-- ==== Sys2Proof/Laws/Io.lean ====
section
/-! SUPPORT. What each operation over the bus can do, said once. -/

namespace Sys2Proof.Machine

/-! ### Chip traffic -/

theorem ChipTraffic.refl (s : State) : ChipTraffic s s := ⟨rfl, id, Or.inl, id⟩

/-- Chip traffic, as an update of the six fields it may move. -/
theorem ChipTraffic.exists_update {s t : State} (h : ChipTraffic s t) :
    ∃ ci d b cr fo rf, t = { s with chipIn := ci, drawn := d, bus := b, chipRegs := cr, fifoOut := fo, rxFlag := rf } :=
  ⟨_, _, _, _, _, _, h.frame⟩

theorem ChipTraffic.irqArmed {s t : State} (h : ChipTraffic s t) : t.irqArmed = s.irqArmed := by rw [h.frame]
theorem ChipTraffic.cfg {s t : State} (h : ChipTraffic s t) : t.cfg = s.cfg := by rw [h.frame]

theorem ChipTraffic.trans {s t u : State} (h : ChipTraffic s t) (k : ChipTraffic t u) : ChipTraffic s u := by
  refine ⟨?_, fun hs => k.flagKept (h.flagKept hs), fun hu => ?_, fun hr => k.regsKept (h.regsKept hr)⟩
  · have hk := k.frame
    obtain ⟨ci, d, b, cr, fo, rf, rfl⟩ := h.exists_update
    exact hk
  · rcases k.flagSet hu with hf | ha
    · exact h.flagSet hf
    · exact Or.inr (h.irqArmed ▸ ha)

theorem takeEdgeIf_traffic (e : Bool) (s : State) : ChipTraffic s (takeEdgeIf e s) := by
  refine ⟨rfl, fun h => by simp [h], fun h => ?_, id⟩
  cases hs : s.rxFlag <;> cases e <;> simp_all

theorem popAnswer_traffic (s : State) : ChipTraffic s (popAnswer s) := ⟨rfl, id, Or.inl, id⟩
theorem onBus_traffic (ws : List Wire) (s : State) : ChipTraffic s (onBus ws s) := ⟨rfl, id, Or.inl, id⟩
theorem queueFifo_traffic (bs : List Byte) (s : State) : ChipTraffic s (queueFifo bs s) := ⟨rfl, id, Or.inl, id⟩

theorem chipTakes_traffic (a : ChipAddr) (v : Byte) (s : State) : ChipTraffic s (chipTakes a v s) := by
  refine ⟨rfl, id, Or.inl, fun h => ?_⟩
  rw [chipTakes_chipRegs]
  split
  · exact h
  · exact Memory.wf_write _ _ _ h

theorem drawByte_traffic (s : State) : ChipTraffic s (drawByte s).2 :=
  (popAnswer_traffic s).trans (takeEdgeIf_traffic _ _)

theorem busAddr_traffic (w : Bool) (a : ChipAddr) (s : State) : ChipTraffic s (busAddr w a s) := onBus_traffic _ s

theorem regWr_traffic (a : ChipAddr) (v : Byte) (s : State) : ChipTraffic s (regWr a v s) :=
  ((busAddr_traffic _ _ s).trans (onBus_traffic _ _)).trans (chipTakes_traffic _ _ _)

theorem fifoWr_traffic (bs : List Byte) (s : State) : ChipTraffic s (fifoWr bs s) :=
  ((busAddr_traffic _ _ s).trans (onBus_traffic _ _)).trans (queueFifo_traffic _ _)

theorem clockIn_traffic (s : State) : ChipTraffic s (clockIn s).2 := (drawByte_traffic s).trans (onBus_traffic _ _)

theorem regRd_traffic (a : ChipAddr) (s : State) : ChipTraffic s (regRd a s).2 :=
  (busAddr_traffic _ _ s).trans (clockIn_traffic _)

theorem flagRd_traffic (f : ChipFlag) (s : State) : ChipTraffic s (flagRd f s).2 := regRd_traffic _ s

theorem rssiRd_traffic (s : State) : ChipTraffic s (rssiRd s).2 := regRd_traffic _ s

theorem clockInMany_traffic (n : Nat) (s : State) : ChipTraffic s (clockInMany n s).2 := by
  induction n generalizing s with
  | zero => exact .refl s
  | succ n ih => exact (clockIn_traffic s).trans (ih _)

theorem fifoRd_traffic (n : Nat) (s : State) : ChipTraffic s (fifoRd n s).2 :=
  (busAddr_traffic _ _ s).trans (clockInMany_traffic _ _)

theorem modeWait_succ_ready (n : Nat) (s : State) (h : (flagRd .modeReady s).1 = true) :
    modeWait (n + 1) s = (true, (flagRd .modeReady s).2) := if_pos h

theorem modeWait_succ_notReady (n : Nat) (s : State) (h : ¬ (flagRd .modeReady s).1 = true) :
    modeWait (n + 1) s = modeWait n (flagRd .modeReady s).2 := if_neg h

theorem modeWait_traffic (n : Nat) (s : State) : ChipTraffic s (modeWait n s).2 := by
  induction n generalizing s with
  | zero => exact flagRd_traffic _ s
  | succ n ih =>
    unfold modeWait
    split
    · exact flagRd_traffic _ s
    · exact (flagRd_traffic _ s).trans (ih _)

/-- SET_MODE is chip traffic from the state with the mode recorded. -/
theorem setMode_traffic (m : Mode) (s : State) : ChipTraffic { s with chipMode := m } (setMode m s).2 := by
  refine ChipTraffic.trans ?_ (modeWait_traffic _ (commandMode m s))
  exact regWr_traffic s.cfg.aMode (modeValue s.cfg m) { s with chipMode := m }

● What to work on
Print exactly the lines above from the one with "(queueFifo_traffic _ _)" to the one with "modeWait (n + 1) s = (true, (flagRd", including both.

● Task result
  ((busAddr_traffic _ _ s).trans (onBus_traffic _ _)).trans (queueFifo_traffic _ _)

theorem clockIn_traffic (s : State) : ChipTraffic s (clockIn s).2 := (drawByte_traffic s).trans (onBus_traffic _ _)

theorem regRd_traffic (a : ChipAddr) (s : State) : ChipTraffic s (regRd a s).2 :=
  (busAddr_traffic _ _ s).trans (clockIn_traffic _)

theorem flagRd_traffic (f : ChipFlag) (s : State) : ChipTraffic s (flagRd f s).2 := regRd_traffic _ s

theorem rssiRd_traffic (s : State) : ChipTraffic s (rssiRd s).2 := regRd_traffic _ s

theorem clockInMany_traffic (n : Nat) (s : State) : ChipTraffic s (clockInMany n s).2 := by
  induction n generalizing s with
  | zero => exact .refl s
  | succ n ih => exact (clockIn_traffic s).trans (ih _)

theorem fifoRd_traffic (n : Nat) (s : State) : ChipTraffic s (fifoRd n s).2 :=
  (busAddr_traffic _ _ s).trans (clockInMany_traffic _ _)

theorem modeWait_succ_ready (n : Nat) (s : State) (h : (flagRd .modeReady s).1 = true) :
    modeWait (n + 1) s = (true, (flagRd .modeReady s).2) := if_pos h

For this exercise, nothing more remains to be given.